売掛金を支払ってもらえない時に利用できる支払催促とは?


お金を払ってもらえず、困った状態のまま放置していても何も解決に至りません。そのような場合、簡易裁判所でできる支払督促の手続きがあるのをご存知でしょうか。

これは、簡易裁判所で申立てを行い、相手に支払うように命じてもらう制度なので、抱えている金銭問題を迅速に解決させる可能性が見込めます。

そこで、困っている方のために、支払督促とはどのような手続きなのか、その方法についてご説明します。

 

手続きが簡単でかかる費用も少ない

支払督促とは、お金を貸している、または立て替えている場合において、その相手に代金を支払ってもらうように請求しても応じてもらえない場合に利用できる制度です。

訴訟などになると、手続きが面倒で費用や時間も多くかかってしまいますが、支払督促の場合は訴訟の半分の費用ですみますし、裁判所にわざわざ出向くことなく手続きを進めることができます。

 

未回収の売掛金にも使える!

支払督促の手続きは書類審査だけで行われるので、裁判所に出向いて証拠を提出する必要がないことが特徴です。

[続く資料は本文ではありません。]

-- ==== Sys2Proof/Laws/Device.lean ====
section
/-! SUPPORT. A device store leaves every tandem's registers as they are. -/

namespace Sys2Proof.Machine

/-- A core without what caches, lookups, check bits and the stores of any tandem change. -/
def State.regs (s : State) (u : Tandem) : Cpu := { (s.cpu u).hw Cpu.reset with sb := [], hold := none }

variable {u : Tandem}

theorem foldl_regs {α : Type} (f : State → α → State) (h : ∀ s x, (f s x).regs u = s.regs u) (l : List α) (s : State) :
    (l.foldl f s).regs u = s.regs u := by
  induction l generalizing s with
  | nil => rfl
  | cons x r ih => rw [List.foldl_cons, ih, h]
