/-- Loads of a block in reset, and of a window whose port runs a command. -/
theorem wit_loads_that_wait :
    (let s := { upDev with clk := { upDev.clk with urst := 0x7FF } }; Issues .a .plain s s ∧
      Passes .a .load .data 1 ⟨pLD, false, 4, 1⟩ 0x20000 4 s s 0x800A0100 ⟨0x800A0100, 4, 0⟩ (.dev 10) ∧
      ((Region.dev 10).isDev && s.stalls .a 0x800A0100) = true) ∧
    (let s := upWith fun c => c.setLk (c.lk.setC 1 (Cap.root 0x100000000 0x400000 pLD 0x100000000))
     let s := { s with xsp := { s.xsp with busy := true, a := { s.xsp.a with cap := 2 } } }; Issues .a .plain s s ∧
      Passes .a .load .data 1 ⟨pLD, false, 8, 1⟩ 0 8 s s 0x100000000 ⟨0x100000000, 8, 0⟩ .winA ∧
      s.windowWaits .a .winA ⟨0x100000000, 8, 0⟩ 8 = true) :=
  ⟨⟨issues_of (by decide +kernel), passes_of (by decide +kernel), by decide +kernel⟩,
    ⟨issues_of (by decide +kernel), passes_of (by decide +kernel), by decide +kernel⟩⟩

/-- A load that waits for nothing any more. -/
theorem wit_resumed_load : let q : LoadReq := ⟨0x20000100, at1 0x100 8, 8, .g 1 false, false, false⟩
    let s := upWith fun c => { c with wait := .load q }
    (s.cpu .a).run = .running ∧ (s.cpu .a).wait = .load q ∧ (s.cpu .a).loadWaits q.dev q.phys q.size = false ∧
      (q.dev && s.stalls .a q.phys.lo) = false ∧ s.regionOf .a q.phys.lo q.phys.n = some .sram ∧ s.windowWaits .a .sram q.phys q.size = false ∧
      LoadGives .a false .sram q.phys q.size q.va false (s.modCpu .a fun c => { c with wait := .none }) (.int 0x1122334455667788) up :=
  ⟨by decide +kernel, by decide +kernel, by decide +kernel, by decide +kernel, rfl, rfl,
    load_gives rfl (by decide +kernel) (by decide +kernel) (by decide +kernel)⟩

theorem wit_capability_accesses :
    (Passes .a .capLoad .noDev 1 ⟨pLD + pLDC, false, 16, 16⟩ 0 16 up up 0x20000100 (at1 0x100 16) .sram ∧ ReadsNow .a (at1 0x100 16) .sram 16 up ∧
      ReadsWords .a false .sram (at1 0x100 16) 16 0x20000100 up up) ∧
    (Passes .a .capStore .noDev 1 ⟨pST + pSTC, (up.c .a 1).tethered, 16, 16⟩ 0 16 up up 0x20000100 (at1 0x100 16) .sram ∧
      (do targetTag .a 0x4000020 true 0; targetTag .a 0x4000021 true 0 : Cm Unit).run up = .ok () up ∧
      up.spk.ledgerAdmit .a (persistentWords [0x4000020, 0x4000021]) = some up.spk ∧ joinsNow .a [capEntry 0x20000100 (up.c .a 1)] up) ∧
    (Passes .a .store .noDev 1 ⟨pST, false, 8, 8⟩ 8 8 up up 0x20000108 (at1 0x108 8) .sram ∧
      (storeLine .a 0x4000021 0x20000108).run up = .ok () up ∧ joinsNow .a [⟨0x20000108, bytesOf 8 0, .whole .poison⟩] up) ∧
    (up.cpu .a).ring = 0 ∧ (up.cpu .a).sys = true :=
  ⟨⟨passes_of (by decide +kernel), ⟨by decide +kernel, by decide +kernel, by decide +kernel⟩, run_of (by decide +kernel)⟩,
    ⟨passes_of (by decide +kernel), run_of (by decide +kernel), by decide +kernel, joins_now (by decide +kernel)⟩,
    ⟨passes_of (by decide +kernel), run_of (by decide +kernel), joins_now (by decide +kernel)⟩, by decide +kernel, by decide +kernel⟩

/-! Capabilities. -/

theorem wit_capability_fields : derivable (up.c .a 1) = true ∧ (up.c .a 15).st = .unwritten ∧
    (up.c .a 0).st = .null ∧ (up.g .a 1).bits.toNat ≤ 2 ^ 44 ∧ (up.c .a 1).ring ≤ (up.g .a 1).bits.toNat % 4 ∧
    (0 : Nat) ≤ 2 ^ 44 ∧ fitExp 0 (2 ^ 44) = 30 ∧ fitExp 0 32767 = 0 ∧ fitExp 0 32768 = 1 :=
  by decide +kernel

/-- KNARROW within its source, beyond it, above 2^44, exact and rounded. -/
theorem wit_knarrow :
    (let c := up.c .a 1; derivable c = true ∧ ¬ narrowTop c 7 ∧ narrowWithin c 7 ∧ narrowExact c 7 ∧ narrowTop c 0x8000000000000000 ∧
      ¬ narrowTop c 0x8001 ∧ ¬ narrowExact c 0x8001 ∧ ¬ narrowTop c 0x10000000 ∧ ¬ narrowWithin c 0x10000000) ∧
    (let c := Cap.root 0x20000000 0x400000 pLD 0x20000000; derivable c = true ∧ narrowExact c 0x400000 ∧ narrowWithin c 0x400000 ∧
      ¬ narrowTop c 0x800000 ∧ narrowExact c 0x800000 ∧ ¬ narrowWithin c 0x800000) ∧
    (let c := Cap.root 0 (2 ^ 44) pLD (2 ^ 44 - 1); narrowTop c (2 : BitVec 17).toNat ∧ ¬ narrowTop c (1 : BitVec 17).toNat) := by
  unfold narrowTop narrowWithin narrowExact roundedBase roundedTop; decide +kernel
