-- ==== Sys2Proof/Machine/Stack.lean ====
section
/-! DEFINITION. PUSH and POP (spec/43_stack.md). -/

namespace Sys2Proof.Machine

/-- PUSH (R163): the register is read after the decrement, so PUSH R7 stores the decremented SP. -/
def execPush (a : Operand) (s : State) : Host.Outcome State Fault Refusal :=
  finish s do
    let r ← useReg a
    let t ← storeTop ((decSp s).reg r) (decSp s)
    .ok (t.advance 2)

/-- POP (R166): the register is written before SP is read for the increment, so POP R7 leaves the popped
byte plus one. -/
def execPop (a : Operand) (s : State) : Host.Outcome State Fault Refusal :=
  finish s do
    let r ← useReg a
    let v ← loadTop s
    .ok ((incSp (s.setReg r v)).advance 2)

end Sys2Proof.Machine
end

申立ての内容を裁判所書記官が確認し、相手の言い分を聞くことなく支払いを命じる支払督促を発付します。

それでも支払ってもらえない場合や、相手から異議申立てなどない場合、今度は仮執行宣言が発付されて強制執行を申し立てることが可能です。相手から異議申立てがなければ、判決と同じ法的効力が生じることになるのが特徴といえるでしょう。

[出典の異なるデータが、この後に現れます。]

/-! Witnesses: a concrete state and operands that meet the hypotheses of each statement. -/

theorem witness_ResetRegistersAndEntryPoint : State.reset = State.reset ∧ (6 : Fin 8).val ≤ 6 := by decide
theorem witness_ResetMemoryHoldsMemInit : 255 < 256 := by decide
theorem witness_LaunchPlacesTheImage :
    (List.replicate 256 1#8).length ≤ 256 ∧ 256 < (List.replicate 257 1#8).length ∧ 255 < 256 := by
  simp only [List.length_replicate]
  decide
theorem witness_LoadPortWritesOneByte :
    State.reset.mem.wf = true ∧ 255 ≤ 255 ∧ 255 < 256 ∧ (0 : Nat) ≤ 255 := by decide
theorem witness_StatusPortFields :
    State.reset.status = .running ∧
    (State.reset.halt .hlt).status = .halted .hlt ∧
    (State.reset.halt (.unknownOpcode 0#8 0)).status = .halted (.unknownOpcode 0#8 0) ∧
    (takeFault ⟨.addressOutOfRange, 256⟩ State.reset).status = .faulted .addressOutOfRange 256 ∧
    (takeFault ⟨.registerOutOfRange, 8⟩ State.reset).status = .faulted .registerOutOfRange 8 ∧
    (takeFault ⟨.unsupportedOperation, 0⟩ State.reset).status = .faulted .unsupportedOperation 0 := by
  decide
theorem witness_ReadbackOnlyWhenOver :
    State.reset.status = .running ∧ (State.reset.halt .hlt).status ≠ .running := by decide
theorem witness_RegisterReadsBackWhatWasWritten : (6 : Fin 8) ≠ 7 := by decide
theorem witness_MemoryPrimitivesActOnOneByte :
    (at_ 0 [(255, 1#8)]).mem.wf = true ∧ 255 ≤ 255 ∧ 255 < 256 ∧ (254 : Nat) ≠ 255 := by decide
theorem witness_CanonicalMemoriesWithSameBytesAreEqual :
    Memory.wf [(0, 1#8), (255, 2#8)] = true ∧
    Memory.wf (Memory.set [(255, 2#8)] 0 1#8) = true ∧
    ∀ a, a < 256 → Memory.get [(0, 1#8), (255, 2#8)] a =
      Memory.get (Memory.set [(255, 2#8)] 0 1#8) a := ⟨rfl, rfl, fun _ _ => rfl⟩
theorem witness_StepRefusedUnlessRunningAndConfigured :
    referenceConfig.valid = true ∧ (State.reset.halt .hlt).status ≠ .running ∧
    clashConfig.subOpcode = some 0xA2#8 ∧ 0xA2#8 ∈ opcodeTable.map Prod.fst := by decide
theorem witness_RunningStepAlwaysAnswers :
    subConfig.valid = true ∧ ifUsedConfig.valid = true ∧ (at_ 258 []).status = .running := by decide
/-- Both clauses on pc, and a step whose next pc is above 255 (E11). -/
theorem witness_OpcodeFetchReadsAtPc :
    (at_ 256 []).status = .running ∧ 255 < (at_ 256 []).pc ∧
    (∃ f, fetch ifUsedConfig (at_ 255 []) = .ok f) ∧
    ∃ t, stepWith referenceConfig (at_ 253 [(253, 0x82#8), (255, 7#8)]) = .next t ∧ 255 < t.pc :=
  ⟨rfl, by decide, ⟨_, rfl⟩, ⟨_, rfl, by decide⟩⟩
theorem witness_OperandFetchFollowsThePolicy :
    (at_ 253 []).pc ≤ 253 ∧ 254 ≤ (at_ 254 []).pc ∧ (at_ 255 []).pc ≤ 255 ∧
    referenceConfig.operandFetchOob = .faultAlways ∧
    ifUsedConfig.operandFetchOob = .faultIfUsed ∧ (at_ 255 []).status = .running := by decide
theorem witness_StepRunsTheDecodedInstruction :
    referenceConfig.valid = true ∧ (at_ 253 [(253, 0x11#8)]).status = .running ∧
    (∃ f, fetch referenceConfig (at_ 253 [(253, 0x11#8)]) = .ok f ∧
      decode referenceConfig f.opcode f.a f.b = .ok .ret) ∧
    (let s := at_ 253 [(253, 0x11#8)]
     s.pc ≤ 253 ∧ decodeBytes referenceConfig [s.byteAt s.pc, s.byteAt (s.pc + 1),
       s.byteAt (s.pc + 2)] = .ok (.ret, [0#8, 0#8])) ∧
    decode referenceConfig 0x11#8 (.absent 256) (.absent 257) = .ok .ret :=
  ⟨rfl, rfl, ⟨_, rfl, rfl⟩, ⟨by decide, rfl⟩, rfl⟩
theorem witness_PlacedWordRunsNext :
    (at_ 253 [(255, 9#8)]).mem.wf = true ∧ (at_ 253 [(255, 9#8)]).status = .running ∧
    (at_ 253 [(255, 9#8)]).pc ≤ 253 ∧ decodeTableWord 24 0x0500A0 = some (.add (.present 0#8) (.present 5#8)) := by decide
theorem witness_UnknownOpcodeHalts :
    ∃ f, fetch referenceConfig (at_ 253 [(253, 0xA1#8)]) = .ok f ∧
      lookup (dispatchTable referenceConfig) f.opcode = none := ⟨_, rfl, rfl⟩
/-- The clauses of R205, each at a boundary. -/
theorem witness_FirstConditionInOrderIsReported :
    (at_ 254 []).status = .running ∧ 255 < (at_ 256 []).pc ∧ 255 < (at_ 255 []).pc + 1 ∧ 255 < (at_ 254 []).pc + 2 ∧
    (at_ 254 []).pc + 1 ≤ 255 ∧ 7 < (8#8 : Byte).toNat ∧ (7#8 : Byte).toNat ≤ 7 ∧
    (∃ f, fetch ifUsedConfig (at_ 254 []) = .ok f ∧
      lookup (dispatchTable ifUsedConfig) f.opcode = none) :=
  ⟨rfl, by decide, by decide, by decide, by decide, by decide, by decide, ⟨_, rfl, rfl⟩⟩
theorem witness_FaultChangesNothingButStatus :
    (∃ t, stepWith referenceConfig (at_ 254 [(254, 1#8)]) = .next t ∧
      t.status = .faulted .addressOutOfRange 256) ∧
    ∃ t, exec (.push (.present 8#8)) State.reset = .next t ∧
      t.status = .faulted .registerOutOfRange 8 := ⟨⟨_, rfl, rfl⟩, ⟨_, rfl, rfl⟩⟩
theorem witness_UnsupportedOperationReachedByNoStep :
    ∃ t, stepWith referenceConfig (at_ 0 [(0, 0xA0#8)]) = .next t := ⟨_, rfl⟩
theorem witness_RegisterIndexAbove7Raises : 8 ≤ (8#8 : Byte).toNat ∧ (7#8 : Byte).toNat ≤ 7 := by decide
theorem witness_AbsentOnlyOperandRaises :
    Instr.call (.absent 256) ∈ [Instr.prn (.absent 256), .push (.absent 256), .pop (.absent 256),
      .call (.absent 256)] := by decide
theorem witness_OpcodeTableRows :
    (0xA2, Mnemonic.mul, 3) ∈ [(0x01, Mnemonic.hlt, 1), (0x11, .ret, 1), (0x45, .push, 2),
      (0x46, .pop, 2), (0x47, .prn, 2), (0x50, .call, 2), (0x82, .ldi, 3), (0xA0, .add, 3),
      (0xA2, .mul, 3)] := by decide
theorem witness_OpcodeBitsOfTheAssignedBytes : (0xA2#8, Mnemonic.mul) ∈ opcodeTable := by decide
theorem witness_SubSelectedOnlyByItsParameter :
    referenceConfig.subOpcode = none ∧ subConfig.valid = true ∧
    subConfig.subOpcode = some 0xA1#8 := by decide
theorem witness_UnassignedByteCount : referenceConfig.valid = true ∧ subConfig.valid = true := by decide
theorem witness_DecodeOfEncodeIsTheInstruction :
    subConfig.valid = true ∧ encode subConfig (.sub (.present 255#8) (.present 0#8)) =
      some [0xA1#8, 0xFF#8, 0x00#8] := by decide
theorem witness_EncodeOfDecodeIsTheBytes :
    subConfig.valid = true ∧ decodeBytes subConfig [0xA1#8, 0xFF#8, 0x00#8, 0x09#8] =
      .ok (.sub (.present 255#8) (.present 0#8), [0x09#8]) := ⟨rfl, rfl⟩
theorem witness_HltHaltsAndChangesNothingElse :
    (at_ 255 [(255, 1#8)]).pc ≤ 255 ∧ (at_ 255 [(255, 1#8)]).byteAt 255 = 0x01#8 ∧
    (at_ 255 [(255, 1#8)]).status = .running ∧ 254 ≤ (at_ 255 [(255, 1#8)]).pc := by decide
theorem witness_OnlyHltEndsARunNormally :
    ∃ t, exec .hlt State.reset = .next t ∧ State.reset.status = .running ∧
      t.status = .halted .hlt := ⟨_, rfl, rfl, rfl⟩
theorem witness_LdiWritesTheLiteral : (7#8 : Byte).toNat < 8 := by decide
theorem witness_PrnEmitsTheRegister : (7#8 : Byte).toNat < 8 := by decide
/-- The five bytes at the last place each policy lets both steps run from. -/
theorem witness_LdiThenPrnEmitsTheLiteral :
    (let s := at_ 250 [(250, 0x82#8), (251, 7#8), (252, 42#8), (253, 0x47#8), (254, 7#8)]
     s.status = .running ∧ s.byteAt 250 = 0x82#8 ∧ s.byteAt 251 = 7#8 ∧ s.byteAt 252 = 42#8 ∧
      s.byteAt 253 = 0x47#8 ∧ s.byteAt 254 = 7#8 ∧ s.pc + 5 ≤ 255) ∧
    (let s := at_ 251 [(251, 0x82#8), (252, 7#8), (253, 42#8), (254, 0x47#8), (255, 7#8)]
     s.byteAt 251 = 0x82#8 ∧ s.byteAt 255 = 7#8 ∧ ifUsedConfig.operandFetchOob = .faultIfUsed ∧
      s.pc + 4 ≤ 255) := by decide
theorem witness_AddWritesTheSumModulo256 : (7#8 : Byte).toNat < 8 ∧ (0#8 : Byte).toNat < 8 := by decide
theorem witness_SubWritesTheDifferenceModulo256 :
    (0#8 : Byte).toNat < 8 ∧ (7#8 : Byte).toNat < 8 := by decide
theorem witness_MulWritesTheProductModulo256 :
    (7#8 : Byte).toNat < 8 ∧ (7#8 : Byte).toNat < 8 := by decide
theorem witness_PushStoresBelowTheStackTop :
    (6#8 : Byte).toNat < 8 ∧ (7#8 : Byte).toNat < 8 ∧ (6#8 : Byte).toNat ≠ 7 ∧
    (at_ 0 [] [(7, 0#8)]).mem.wf = true := by decide
theorem witness_PopLoadsTheStackTop :
    (6#8 : Byte).toNat < 8 ∧ (6#8 : Byte).toNat ≠ 7 ∧ (7#8 : Byte).toNat = 7 := by decide
theorem witness_PushThenPopRestoresRegisters :
    (7#8 : Byte).toNat < 8 ∧ (at_ 0 [(0xF3, 9#8)]).mem.wf = true := by decide
theorem witness_StackPointerWrapsAndNeverFaults :
    (at_ 0 [] [(7, 0#8)]).sp = 0x00#8 ∧ (at_ 0 [] [(7, 0xFF#8)]).sp = 0xFF#8 ∧
    (∃ t, exec (.push (.present 0#8)) State.reset = .next t) ∧
    (∃ t, exec (.pop (.present 0#8)) State.reset = .next t) ∧
    ∃ t, exec .ret State.reset = .next t := ⟨rfl, rfl, ⟨_, rfl⟩, ⟨_, rfl⟩, ⟨_, rfl⟩⟩
theorem witness_CallPushesTheReturnAddressAndJumps :
    (at_ 253 []).mem.wf = true ∧ (at_ 253 []).pc + 2 ≤ 255 ∧ (6#8 : Byte).toNat ≠ 7 ∧
    (7#8 : Byte).toNat < 8 := by decide
theorem witness_RetReturnsAfterTheCall :
    (at_ 253 []).pc + 2 ≤ 255 ∧ ∃ t, exec (.call (.present 1#8)) (at_ 253 []) = .next t ∧
      t.sp = t.sp ∧ (t.byteAt t.sp.toNat).toNat = (at_ 253 []).pc + 2 := ⟨by decide, ⟨_, rfl, rfl, rfl⟩⟩
theorem witness_OnlyPrnTouchesTheOutput :
    (∃ t, exec (.push (.present 0#8)) State.reset = .next t ∧
      (Instr.push (.present 0#8)).mnemonic ≠ .prn) ∧
    ∃ t, exec (.prn (.present 7#8)) State.reset = .next t ∧ t.status = .running :=
  ⟨⟨_, rfl, by decide⟩, ⟨_, rfl, rfl⟩⟩
theorem witness_OutEventsOfAStep :
    (7#8 : Byte).toNat < 8 ∧ ∃ t, exec .hlt State.reset = .next t ∧ Instr.hlt.mnemonic ≠ .prn :=
  ⟨by decide, ⟨_, rfl, by decide⟩⟩
theorem witness_OnlyPushAndCallWriteMemory :
    (∃ t, exec (.pop (.present 0#8)) State.reset = .next t ∧
      (Instr.pop (.present 0#8)).mnemonic ≠ .push ∧ (Instr.pop (.present 0#8)).mnemonic ≠ .call) ∧
    (∃ t, exec (.push (.present 7#8)) State.reset = .next t) ∧ State.reset.mem.wf = true :=
  ⟨⟨_, rfl, by decide, by decide⟩, ⟨_, rfl⟩, rfl⟩
theorem witness_RegistersAnInstructionWrites :
    ∃ t, exec (.ldi (.present 3#8) (.present 1#8)) State.reset = .next t ∧
      t.reg 3 ≠ State.reset.reg 3 := ⟨_, rfl, by decide⟩
theorem witness_NextPcOfEachInstruction :
    (∃ t, exec (.call (.present 7#8)) State.reset = .next t ∧ t.status = .running) ∧
    ∃ t, exec .hlt State.reset = .next t ∧ t.status ≠ .running := ⟨⟨_, rfl, rfl⟩, ⟨_, rfl, by decide⟩⟩
theorem witness_OnlyCallAndRetSetPc :
    (∃ t, exec (.ldi (.present 3#8) (.present 1#8)) State.reset = .next t) ∧
    (∃ t, exec (.call (.present 7#8)) State.reset = .next t ∧ t.status = .running) ∧
    (∃ t, exec (.call (.present 6#8)) State.reset = .next t ∧ t.status = .running ∧
      (6 : Fin 8) ≠ 7) ∧
    ∃ t, exec .ret State.reset = .next t :=
  ⟨⟨_, rfl⟩, ⟨_, rfl, rfl⟩, ⟨_, rfl, rfl, by decide⟩, ⟨_, rfl⟩⟩
/-- Each of the three places, after a PUSH and after a CALL. -/
theorem witness_FetchSeesTheStoredByte :
    (∃ t f, exec (.push (.present 7#8)) State.reset = .next t ∧
      fetch referenceConfig (t.setPc 0xF3) = .ok f ∧ 0xF3 = (decSp State.reset).sp.toNat) ∧
    (∃ t f, exec (.call (.present 7#8)) State.reset = .next t ∧
      fetch referenceConfig (t.setPc 0xF2) = .ok f ∧ 0xF2 + 1 = (decSp State.reset).sp.toNat ∧
      (0x02#8 : Byte).toNat = State.reset.pc + 2) ∧
    ∃ t f, exec (.push (.present 7#8)) State.reset = .next t ∧
      fetch referenceConfig (t.setPc 0xF1) = .ok f ∧ 0xF1 + 2 = (decSp State.reset).sp.toNat :=
  ⟨⟨_, _, rfl, rfl, rfl⟩, ⟨_, _, rfl, rfl, rfl, rfl⟩, ⟨_, _, rfl, rfl, rfl⟩⟩
/-- PUSH R7 over its own operand at 253, and at 254 under the other policy. -/
theorem witness_StepUsesTheOperandsItFetched_push :
    (let s := at_ 253 [(253, 0x45#8), (254, 0x07#8)] [(7, 0xFF#8)]
     s.status = .running ∧ s.mem.wf = true ∧ s.byteAt s.pc = 0x45#8 ∧ s.byteAt (s.pc + 1) = 7#8 ∧
      (decSp s).sp.toNat ∈ [s.pc, s.pc + 1, s.pc + 2] ∧ s.pc ≤ 253) ∧
    (let s := at_ 254 [(254, 0x45#8), (255, 0x07#8)] [(7, 0x00#8)]
     s.status = .running ∧ s.mem.wf = true ∧ s.byteAt s.pc = 0x45#8 ∧ s.byteAt (s.pc + 1) = 7#8 ∧
      (decSp s).sp.toNat ∈ [s.pc, s.pc + 1, s.pc + 2] ∧ s.pc = 254 ∧
      ifUsedConfig.operandFetchOob = .faultIfUsed ∧ ifUsedConfig.valid = true) := by decide
/-- CALL over its own operand at 253, and at 2, where the stored pc + 2 = 4 names another register. -/
theorem witness_StepUsesTheOperandsItFetched_call :
    (let s := at_ 253 [(253, 0x50#8), (254, 0x01#8)] [(7, 0xFF#8)]
     s.status = .running ∧ s.mem.wf = true ∧ s.byteAt s.pc = 0x50#8 ∧ s.byteAt (s.pc + 1) = 1#8 ∧
      (decSp s).sp.toNat ∈ [s.pc, s.pc + 1, s.pc + 2] ∧ s.pc ≤ 253) ∧
    (let s := at_ 2 [(2, 0x50#8), (3, 0x01#8)] [(1, 0x20#8), (4, 0x30#8), (7, 0x04#8)]
     s.byteAt s.pc = 0x50#8 ∧ (decSp s).sp.toNat = s.pc + 1 ∧
      s.reg 1 ≠ s.reg 4) := by decide
/-- R62: CALL R1 whose store of 4 falls on its operand byte goes to R1's value, not to R4's. -/
theorem test_call_over_its_operand :
    (after (step (at_ 2 [(2, 0x50#8), (3, 0x01#8)] [(1, 0x20#8), (4, 0x30#8), (7, 0x04#8)]))).map
      (fun t => (t.pc, t.byteAt 3)) = some (0x20, 0x04#8) := by decide
theorem witness_LaunchMeetsTheInvariant :
    ∃ s, launch (fun _ => 0#8) [0x01#8] = .ok s := ⟨_, rfl⟩
/-- A state that meets the invariant and has a next step, running and ended. -/
theorem witness_StepKeepsTheInvariant :
    (at_ 258 []).Inv referenceConfig ∧
    ∃ t, stepWith referenceConfig (at_ 258 []) = .next t ∧ t.Inv referenceConfig :=
  ⟨⟨rfl, by decide, trivial⟩, ⟨_, rfl, ⟨rfl, by decide, (by decide : 256 ≤ 258 ∧ 258 ≤ 258 ∧ 258 ≤ 258 + 2)⟩⟩⟩
theorem witness_EveryRunMeetsTheInvariant :
    ∃ s t, launch (fun _ => 0#8) [0x01#8] = .ok s ∧ Reachable referenceConfig s t :=
  ⟨_, _, rfl, .start⟩
/-- A Running state with a next step, an ended state, and an ended state that a run reaches. -/
theorem witness_RunLoopEndsAtTheFirstEndedState :
    referenceConfig.valid = true ∧ (at_ 0 [(0, 1#8)]).status = .running ∧
    ((at_ 0 [(0, 1#8)]).halt .hlt).status ≠ .running ∧
    stepWith referenceConfig (at_ 0 [(0, 1#8)]) = .next ((at_ 0 [(0, 1#8)]).halt .hlt) ∧
    Reachable referenceConfig (at_ 0 [(0, 1#8)]) ((at_ 0 [(0, 1#8)]).halt .hlt) :=
  ⟨rfl, rfl, by decide, rfl, .step _ _ .start rfl⟩
/-- A safe run has a state to speak of: HLT at 0 ends in a state that is not faulted (R111). -/
theorem test_safe_end : ((after (runLoop referenceConfig 2 (at_ 0 [(0, 1#8)]))).map State.notFaulted) =
    some true := by decide
/-- The host's placing of a word: LDI R0, 8 at reset runs as the first instruction. -/
theorem test_placed_word : (after (step (State.reset.withFetchWord 24 0x080082))).map
    (fun t => (t.reg 0, t.pc)) = some (8#8, 3) := by decide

訴訟や調停より簡単にできる手続きで、貸したお金を返してもらえない場合以外にも、たとえば家賃や売買代金の支払いがされない場合なども対象となるため、売掛金が未回収のまま…という場合は利用したい制度でもあります。

 

一方的に約束を守ってもらえないときは

商品やサービスを販売・提供したのに、その代金が回収できていないままなのは、事業を継続する上で大きな痛手となります。しかし、いつまでに代金を支払うのかは、事業者同士で事前に取り決めがなされているはずです。

支払督促は、このように双方で期日の取り決めを行い、その約束事が一方的に守られてない時に有効な手続きです。相手が反論する可能性が高いなら、訴訟や調停のほうが手続きとしては向いていますが、そうでない場合は郵送などを利用して手間をかけずにできる手続きなので便利です。

 

身に覚えのない支払督促を受けた場合は?

反対に注意したいのは、支払督促を受け取った場合です。近年、この便利な制度を利用して悪徳な身に覚えのない架空請求が行われている例が報告されています。架空請求でも正規の手続きを踏んでいたら、異議申立てを行わないと強制執行を受ける可能性もあるのです。
もし身に覚えのない支払督促を受けた場合は、すぐに簡易裁判所に異議申立てを行うようにしてください。